Nick Twisp (Michael Cera) is an oddball adolescent living in Oakland, California. He has very strange tastes for his age: the music of Frank Sinatra and the movies of Federico Fellini. He pictures himself as a true romantic soul. The quest before him is explained in one of his voice-overs: "The issue can no longer be ignored: I'm still a virgin. To be honest, I have never even kissed a woman to whom I was not related by blood or marriage." He and his nerdy friend Lefty (Erik Knudsen) are obsessed with sex, and it doesn't help that Nick's promiscuous single parent mother (Jean Smart) is dating a schmuck (Zach Galifianakis) and his horny divorced dad (Steve Buscemi) is living with a voluptuous young woman (Ari Graynor). Nick wonders whether the deck is stacked against him with all this sex going on around him.

But then he meets Sheeni Saunders (Portia Doubleday), and it is love at first sight. She's a loner and a nonconformist just like him. Sheeni's rebelliousness extends to her home where her over-protective father and mother (M. Emmet Walsh and Mary Kay Place) are born-again Christians with a conservative streak. Her brother (Justin Long) has a thing for psychedelic mushrooms and finds pleasure in secretly serving them to unsuspecting souls. Sheeni is delighted by Nick's devotion. But he really loses his cool when he learns that she is dating Trent (Jonathan B. Wright), a multi-talented achiever. Sheeni tells Nick that she wants him to be more aggressive and assertive.

Nick vows to remake himself in order to win Sheeni's heart. He comes up with an alter ego, Francois Dillinger (she loves all things French), a cigarette-smoking tough guy who takes him on an adventuresome walk on the wild side that involves breaking the law and causing large public disturbances. Along the way, he squares off with Lance Wescott (Ray Liotta), a cop who is his mother's latest lover. He also visits a private school where Sheeni has been sent by her parents to get her away from him.

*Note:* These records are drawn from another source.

-- ==== Sys2Proof/Machine/Ops.lean ====
section
/-!
DEFINITION. The named operations over registers, memory, the stack, the program counter and the Step
outcome, and the one operation by which an instruction reports an error (60_exceptions R250 to R260).
-/

namespace Sys2Proof.Machine

/-- What an instruction or a Step answers. -/
abbrev Result := Host.Outcome State Fault Refusal

/-! ### Registers -/

/-- `x[r]` (00_scope R9). -/
def State.reg (s : State) (r : Reg) : Byte := s.x.get r

/-- `x[r] <- v` (00_scope R9). -/
def State.setReg (s : State) (r : Reg) (v : Byte) : State := { s with x := s.x.set r.val v r.isLt }

/-- Write the flag register, 0 or 1 (10_state R23). -/
def State.setFlag (s : State) (b : Bool) : State := s.setReg regF (bitByte b)

/-- The flag first, the result second: with X = 0xF the result remains (42_alu, D7; log 11). -/
def State.setFlagThenReg (s : State) (f : Bool) (r : Reg) (v : Byte) : State := (s.setFlag f).setReg r v

/-- `I <- v` (10_state R26). -/
def State.setIndex (s : State) (v : Word) : State := { s with index := v }

/-- `DT <- v` (10_state R28). -/
def State.setDt (s : State) (v : Byte) : State := { s with dt := v }

/-- `ST <- v` (10_state R28). -/
def State.setSt (s : State) (v : Byte) : State := { s with st := v }

/-! ### The program counter -/

/-- `pc <- target` (00_scope R9). -/
def State.setPc (s : State) (target : Word) : State := { s with pc := target }

/-- `skip`: `pc <- (pc + 2) mod 65536`, also the fetch-phase advance (00_scope R9, 40_step_cycle R104). -/
def State.skip (s : State) : State := s.setPc (s.pc + 2)

/-- Skip when the condition holds (41_flow R123 to R126, 45_keys_timers R210, R211). -/
def State.skipIf (s : State) (b : Bool) : State := if b then s.skip else s

/-- `pc <- (pc - 2) mod 65536`: back to the instruction's own address (45_keys_timers R212). -/
def State.rewind (s : State) : State := s.setPc (s.pc - 2)

/-! ### Reporting an error -/

/-- The code of an error (60_exceptions R250). -/
def StepError.code : StepError → Nat
  | .stackUnderflow => 1
  | .stackOverflow => 2
  | .addressError _ => 3
  | .keyIndexError _ => 4

/-- The info of an error (60_exceptions R250). -/
def StepError.info : StepError → Option Nat
  | .stackUnderflow => none
  | .stackOverflow => none
  | .addressError base => some base
  | .keyIndexError k => some k.toNat

/-- End the Step with `Err`: the outcome is the error, the fault record is set, and nothing else changes
(40_step_cycle R106; 60_exceptions R258, R260; log 1). -/
def State.report (s : State) (e : StepError) : State := { s with outcome := .err e, errSeen := true }

/-- `raise e` (00_scope R9): the exception of this machine. It saves nothing, switches nothing and goes
nowhere; the pc stays where the fetch phase left it (R258). -/
def raise (e : StepError) (s : State) : Result := .next (s.report e)

/-- The end of an instruction whose checks precede its first write: the new state, or the error raised in
the state before it (R106). -/
def settle (s : State) : Except StepError State → Result
  | .ok t => .next t
  | .error e => raise e s

/-! ### Memory -/

/-- The byte memory holds at address `a`. -/
def State.peek (s : State) (a : Nat) : Byte := Memory.read s.cfg.resetByte s.mem a

/-- Put a byte into memory; no write ever targets an address outside it (20_memory R51). -/
def State.poke (s : State) (a : Nat) (v : Byte) : State :=
  if a < Config.memSize then { s with mem := Memory.write s.cfg.resetByte s.mem a v } else s

/-- Put bytes at ascending addresses (20_memory R58). -/
def State.pokes (s : State) (base : Nat) : List Byte → State
  | [] => s
  | v :: vs => State.pokes (s.poke base v) (base + 1) vs

/-- `MemRead(addr, 1)` (20_memory R53). -/
def memRead1 (a : Nat) (s : State) : Except StepError Byte :=
  if a > 0xFFF then .error (.addressError a) else .ok (s.peek a)

/-- `MemRead(addr, 2)`, big-endian (20_memory R54, R52). -/
def memRead2 (a : Nat) (s : State) : Except StepError Word :=
  if a + 1 > 0xFFF then .error (.addressError a) else .ok (s.peek a ++ s.peek (a + 1))

/-- `MemWrite(addr, 1, v)` (20_memory R55). -/
def memWrite1 (a : Nat) (v : Byte) (s : State) : Except StepError State :=
  if a > 0xFFF then .error (.addressError a) else .ok (s.poke a v)

/-- Do the `n` bytes from `base` up lie in memory? No byte at all always does (20_memory R56, R59;
44_display R191). -/
def rangeOk (base n : Nat) : Bool := decide (n = 0 ∨ base + n - 1 ≤ 0xFFF)

/-- The `n` bytes from `base` up, or the address error: the whole range is checked first (R56). -/
def readBytes (base n : Nat) (s : State) : Except StepError (List Byte) :=
  if rangeOk base n then .ok ((List.range n).map fun i => s.peek (base + i))
  else .error (.addressError base)

/-- Store bytes from `base` up, or the address error with nothing written (R56). -/
def writeBytes (base : Nat) (vs : List Byte) (s : State) : Except StepError State :=
  if rangeOk base vs.length then .ok (s.pokes base vs) else .error (.addressError base)

/-- Load bytes into `x[k]`, `x[k+1]`, ... (43_index_memory R175). -/
def loadRegs (x : Vector Byte 16) (k : Nat) : List Byte → Vector Byte 16
  | [] => x
  | v :: vs => loadRegs (if h : k < 16 then x.set k v h else x) (k + 1) vs

/-! ### The call stack -/

/-- Push: `stack[sp] <- v; sp <- sp + 1`; the full stack is an error (41_flow R122). -/
def State.push (s : State) (v : Word) : Except StepError State :=
  if h : s.sp.val < 16 then
    .ok { s with stack := s.stack.set s.sp.val v h, sp := ⟨s.sp.val + 1, by omega⟩ }
  else .error .stackOverflow

/-- Pop: `sp <- sp - 1; pc <- stack[sp]`; the entry stays; the empty stack is an error (41_flow R120,
10_state R27). -/
def State.popPc (s : State) : Except StepError State :=
  if h : s.sp.val = 0 then .error .stackUnderflow
  else .ok { s with sp := ⟨s.sp.val - 1, by omega⟩, pc := s.stack[s.sp.val - 1]'(by have := s.sp.isLt; simp; omega) }

/-! ### Keys -/

/-- `key[k]` (10_state R29). -/
def State.keyDown (s : State) (k : Fin 16) : Bool := s.key.get k

/-- The lowest-numbered key that is down, if any (45_keys_timers R212). -/
def State.lowestKey (s : State) : Option (Fin 16) := (List.finRange 16).find? s.keyDown

end Sys2Proof.Machine
end

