/-! ### `beginStep` -/

@[simp] theorem State.beginStep_mem (s : State) : (s.beginStep).mem = s.mem := rfl
@[simp] theorem State.beginStep_x (s : State) : (s.beginStep).x = s.x := rfl
@[simp] theorem State.beginStep_index (s : State) : (s.beginStep).index = s.index := rfl
@[simp] theorem State.beginStep_pc (s : State) : (s.beginStep).pc = s.pc := rfl
@[simp] theorem State.beginStep_stack (s : State) : (s.beginStep).stack = s.stack := rfl
@[simp] theorem State.beginStep_sp (s : State) : (s.beginStep).sp = s.sp := rfl
@[simp] theorem State.beginStep_dt (s : State) : (s.beginStep).dt = s.dt := rfl
@[simp] theorem State.beginStep_st (s : State) : (s.beginStep).st = s.st := rfl
@[simp] theorem State.beginStep_key (s : State) : (s.beginStep).key = s.key := rfl
@[simp] theorem State.beginStep_pix (s : State) : (s.beginStep).pix = s.pix := rfl
@[simp] theorem State.beginStep_draw (s : State) : (s.beginStep).draw = s.draw := rfl
@[simp] theorem State.beginStep_tLast (s : State) : (s.beginStep).tLast = s.tLast := rfl
@[simp] theorem State.beginStep_cfg (s : State) : (s.beginStep).cfg = s.cfg := rfl
@[simp] theorem State.beginStep_rnd (s : State) : (s.beginStep).rnd = s.rnd := rfl
@[simp] theorem State.beginStep_outcome (s : State) : (s.beginStep).outcome = .ok := rfl
@[simp] theorem State.beginStep_errSeen (s : State) : (s.beginStep).errSeen = s.errSeen := rfl
@[simp] theorem State.beginStep_loadOpen (s : State) : (s.beginStep).loadOpen = false := rfl
@[simp] theorem State.beginStep_pending (s : State) : (s.beginStep).pending = s.pending := rfl
@[simp] theorem State.beginStep_stepNo (s : State) : (s.beginStep).stepNo = s.stepNo := rfl

/-! ### `latch` -/

@[simp] theorem State.latch_mem (s : State) (i : HostInput) : (s.latch i).mem = s.mem := rfl
@[simp] theorem State.latch_x (s : State) (i : HostInput) : (s.latch i).x = s.x := rfl
@[simp] theorem State.latch_index (s : State) (i : HostInput) : (s.latch i).index = s.index := rfl
@[simp] theorem State.latch_pc (s : State) (i : HostInput) : (s.latch i).pc = s.pc := rfl
@[simp] theorem State.latch_stack (s : State) (i : HostInput) : (s.latch i).stack = s.stack := rfl
@[simp] theorem State.latch_sp (s : State) (i : HostInput) : (s.latch i).sp = s.sp := rfl
@[simp] theorem State.latch_dt (s : State) (i : HostInput) : (s.latch i).dt = s.dt := rfl
@[simp] theorem State.latch_st (s : State) (i : HostInput) : (s.latch i).st = s.st := rfl
@[simp] theorem State.latch_key (s : State) (i : HostInput) : (s.latch i).key = i.keysIn := rfl
@[simp] theorem State.latch_pix (s : State) (i : HostInput) : (s.latch i).pix = s.pix := rfl
@[simp] theorem State.latch_draw (s : State) (i : HostInput) : (s.latch i).draw = s.draw := rfl
@[simp] theorem State.latch_tLast (s : State) (i : HostInput) : (s.latch i).tLast = s.tLast := rfl
@[simp] theorem State.latch_cfg (s : State) (i : HostInput) : (s.latch i).cfg = s.cfg := rfl
@[simp] theorem State.latch_rnd (s : State) (i : HostInput) : (s.latch i).rnd = i.rnd := rfl
@[simp] theorem State.latch_outcome (s : State) (i : HostInput) : (s.latch i).outcome = s.outcome := rfl
@[simp] theorem State.latch_errSeen (s : State) (i : HostInput) : (s.latch i).errSeen = s.errSeen := rfl
@[simp] theorem State.latch_loadOpen (s : State) (i : HostInput) : (s.latch i).loadOpen = s.loadOpen := rfl
@[simp] theorem State.latch_pending (s : State) (i : HostInput) : (s.latch i).pending = s.pending := rfl
@[simp] theorem State.latch_stepNo (s : State) (i : HostInput) : (s.latch i).stepNo = s.stepNo := rfl

/-! ### `tickTimers` -/

@[simp] theorem tickTimers_mem (n : Nat) (s : State) : (tickTimers n s).mem = s.mem := rfl
@[simp] theorem tickTimers_x (n : Nat) (s : State) : (tickTimers n s).x = s.x := rfl
@[simp] theorem tickTimers_index (n : Nat) (s : State) : (tickTimers n s).index = s.index := rfl
@[simp] theorem tickTimers_pc (n : Nat) (s : State) : (tickTimers n s).pc = s.pc := rfl
@[simp] theorem tickTimers_stack (n : Nat) (s : State) : (tickTimers n s).stack = s.stack := rfl
@[simp] theorem tickTimers_sp (n : Nat) (s : State) : (tickTimers n s).sp = s.sp := rfl
@[simp] theorem tickTimers_dt (n : Nat) (s : State) : (tickTimers n s).dt = decay s.dt n := rfl
@[simp] theorem tickTimers_st (n : Nat) (s : State) : (tickTimers n s).st = decay s.st n := rfl
@[simp] theorem tickTimers_key (n : Nat) (s : State) : (tickTimers n s).key = s.key := rfl
@[simp] theorem tickTimers_pix (n : Nat) (s : State) : (tickTimers n s).pix = s.pix := rfl
@[simp] theorem tickTimers_draw (n : Nat) (s : State) : (tickTimers n s).draw = s.draw := rfl
@[simp] theorem tickTimers_tLast (n : Nat) (s : State) : (tickTimers n s).tLast = s.tLast + n := rfl
@[simp] theorem tickTimers_cfg (n : Nat) (s : State) : (tickTimers n s).cfg = s.cfg := rfl
@[simp] theorem tickTimers_rnd (n : Nat) (s : State) : (tickTimers n s).rnd = s.rnd := rfl
@[simp] theorem tickTimers_outcome (n : Nat) (s : State) : (tickTimers n s).outcome = s.outcome := rfl
@[simp] theorem tickTimers_errSeen (n : Nat) (s : State) : (tickTimers n s).errSeen = s.errSeen := rfl
@[simp] theorem tickTimers_loadOpen (n : Nat) (s : State) : (tickTimers n s).loadOpen = s.loadOpen := rfl
@[simp] theorem tickTimers_pending (n : Nat) (s : State) : (tickTimers n s).pending = s.pending := rfl
@[simp] theorem tickTimers_stepNo (n : Nat) (s : State) : (tickTimers n s).stepNo = s.stepNo := rfl

/-! ### Derived updates -/

@[simp] theorem State.skip_eq (s : State) : s.skip = s.setPc (s.pc + 2) := rfl
@[simp] theorem State.rewind_eq (s : State) : s.rewind = s.setPc (s.pc - 2) := rfl
@[simp] theorem State.skipIf_true (s : State) : s.skipIf true = s.setPc (s.pc + 2) := rfl
@[simp] theorem State.skipIf_false (s : State) : s.skipIf false = s := rfl

/-- A skip, taken or not, as one update of the pc. -/
theorem State.skipIf_eq (s : State) (b : Bool) : s.skipIf b = s.setPc (if b then s.pc + 2 else s.pc) := by
  cases b <;> rfl
@[simp] theorem State.setFlag_eq (s : State) (b : Bool) : s.setFlag b = s.setReg regF (bitByte b) := rfl
@[simp] theorem State.setFlagThenReg_eq (s : State) (f : Bool) (r : Reg) (v : Byte) :
    s.setFlagThenReg f r v = (s.setReg regF (bitByte f)).setReg r v := rfl
@[simp] theorem State.afterInputs_eq (s : State) (i : HostInput) :
    s.afterInputs i = (tickTimers i.ticks s.beginStep).latch i := rfl

/-- The register just written holds the value. -/
@[simp] theorem State.reg_setReg_self (s : State) (r : Reg) (v : Byte) : (s.setReg r v).reg r = v := by
  simp [State.reg, State.setReg, Vector.get_eq_getElem]

/-- Every other register is as before. -/
theorem State.reg_setReg_other (s : State) {q r : Reg} (v : Byte) (h : q ≠ r) :
    (s.setReg r v).reg q = s.reg q := by
  have hv : r.val ≠ q.val := fun e => h (Fin.ext e.symm)
  simp [State.reg, State.setReg, Vector.get_eq_getElem, Vector.getElem_set_ne, hv]

/-- A register after a write, both cases at once. -/
theorem State.reg_setReg (s : State) (q r : Reg) (v : Byte) :
    (s.setReg r v).reg q = if q = r then v else s.reg q := by
  by_cases h : q = r
  · subst h; simp
  · simp [State.reg_setReg_other s v h, h]

/-- What memory reads as depends on the cells and the parameters alone. -/
theorem State.peek_congr {s t : State} (hm : t.mem = s.mem) (hc : t.cfg = s.cfg) (a : Nat) :
    t.peek a = s.peek a := by
  simp [State.peek, hm, hc]

end Sys2Proof.Machine
end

Youth in Revolt is directed by Michael Arteta with a screenplay by Gustin Nash based on the novel Youth in Revolt: The Journals of Nick Twisp by C.D. Payne. The film features an impressive mix of rock selections and some quirky animated sequences which serve as interludes. The director has drawn out spunky performances from Michael Cera, who keeps us rooting for Nick all the way, and Portia Doubleday, who convincingly conveys the seductiveness and mysteriousness of Sheeni. Although many in our contentious culture disparage what they call the "puppy love" of adolescence, others offer a spiritual perspective. Here's what Gertrude Mueller Nelson says about it:

"Romantic love is not an aberration, it's the heady stuff that launches ships and makes the world go around. It is a powerful taste of the divine as we experience it in one another. It is also the necessary vision that allows one to be crazy and daring enough to make a commitment."

So relax and enjoy the comic misadventures of Nick as he goes on his quest to lose his virginity and find true love. Don't worry about the roadblocks he faces and don't let the waywardness of his journey bother you. It's not easy to stay on track when you're head-over-heels in love!

Or consider The Rules of Love written by Andreas Capellanus in 1185, during the apex of the most chivalrous period of European history. Despite its extreme nature, this treatise was adopted by many as a code of courtly behavior befitting any would-be lover. It also applies to Nick and all other youthful questers:

• He who does not feel jealousy is incapable of love.
• It is unseemly to love anyone whom you would be ashamed to marry.
• A true lover only desires the passionate embraces of his beloved.
• Love easily attained is of little value; difficulty in obtaining it makes it precious.
• Every lover regularly turns pale in the presence of his lover.
• On suddenly catching sight of the beloved, the heart begins to palpitate.
• A man in love is always fearful.
• Everything a lover does ends in the thought of the beloved.
• Love can deny nothing to love.
• A true lover is continually, without interruption, obsessed by the image of his beloved.


Special features on the DVD include deleted scenes; Off-the-Chain deleted and extended animated sequences; audition footage; and a commentary with director Miguel Areta and actor Michael Cera.